OLD LETTERS

Today as I was pushing all the crap aside, that resides in my desk drawer, I came upon two letters from 2003.They were from someone I didn't know, but they again brought tears to my eyes. They also took me back to 1972,a different time and place, perhaps even a different
person. You see, these two letters were from a room mate's mom, a room mate I had in Vietnam. He and our other room mate were KIA in 72 (I never got any more room mates).

Opening those yellowed letters again, I read a message from a wonderful, lonely, proud old Gold Star Mom, my room mate David's mom. She told me how she had gotten my address from a posting I had done on the "Virtual Wall" and had started crying with happiness, as well as sadness. She told me a few other things that touched my heart.
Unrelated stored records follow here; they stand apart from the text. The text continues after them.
-- ==== Sys2Proof/Machine/Bits.lean ====
section
/-! DEFINITION. Bit fields, byte order and bit packing (00_scope.md R14, R15; 20_memory.md R105). -/

namespace Sys2Proof.Machine

/-- A word with bit `i` equal to `b` and every other bit 0. -/
def flagAt (b : Bool) (i : Nat) : Word := if b then 1#32 <<< i else 0#32

/-- Byte `i` of a word, byte 0 the least significant (20_memory.md R105). -/
def byteOfWord (w : Word) (i : Nat) : Byte := w.extractLsb' (8 * i) 8

/-- The `n` low bytes of a word, the least significant first (20_memory.md R105). -/
def bytesOfWord (n : Nat) (w : Word) : List Byte := (List.range n).map (byteOfWord w)

/-- The word whose byte `i` is the `i`-th byte of the list, 0 past its end (20_memory.md R105). -/
def wordOfBytes (bs : List Byte) : Word :=
  bs.getD 3 0 ++ bs.getD 2 0 ++ bs.getD 1 0 ++ bs.getD 0 0

/-- The words that hold a list of bytes, byte `4w + i` in bits `[8i+7:8i]` of word `w`, unused bytes 0
(40_sync_ofdm.md R244, 45_superframe.md R418). -/
def wordsOfBytes (bs : List Byte) : List Word :=
  (List.range ((bs.length + 3) / 4)).map fun w => wordOfBytes (bs.drop (4 * w))

/-- Bit `k` of a packed bit stream: bit `7 − k mod 8` of byte `k / 8` (00_scope.md R15). -/
def streamBit (bs : List Byte) (k : Nat) : Bool := (bs.getD (k / 8) 0).getLsbD (7 - k % 8)

/-- The first `n` bits of a packed bit stream (00_scope.md R15). -/
def unpackBits (bs : List Byte) (n : Nat) : List Bool := (List.range n).map (streamBit bs)

/-- The byte with bit `7 − i` equal to `f i` for `i` in 0…7. -/
def byteOfBits (f : Nat → Bool) : Byte :=
  (List.range 8).foldl (fun acc i => (acc <<< 1) ||| (if f i then 1 else 0)) 0

/-- `pack`: the bits of a stream in bytes, the first bit the most significant of the first byte, the
unused low bits of the last byte 0 (00_scope.md R15). -/
def packBits (bits : List Bool) : List Byte :=
  (List.range ((bits.length + 7) / 8)).map fun m => byteOfBits fun i => bits.getD (8 * m + i) false

/-- `sat8` (00_scope.md R14): the value clamped to [−128, 127], as an `i8`. -/
def sat8 (v : Int) : SoftBit := BitVec.ofInt 8 (min 127 (max (-128) v))

end Sys2Proof.Machine
end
That letter had sat in my desk for a few days, I was that fearful of opening it. With that fear in mind, a shaking hand, and tears in my eyes, it took me two weeks to answer it. I told her about her David in Vietnam, the dangers he faced each day with courage, his last morning (I was the last to see them alive), and sadly, where he died.

The army had only told her that he was KIA in Vietnam, and when. She told me of years of looking at the map, wondering where her baby lay dead, in that country. She was so happy to be able to look at the atlas at last knowing where it ended. She was so happy knowing David had friends and he isn't forgotten, that he truly isn't gone, nor his life wasted.

God Bless all the gold star Moms who gave more than enough.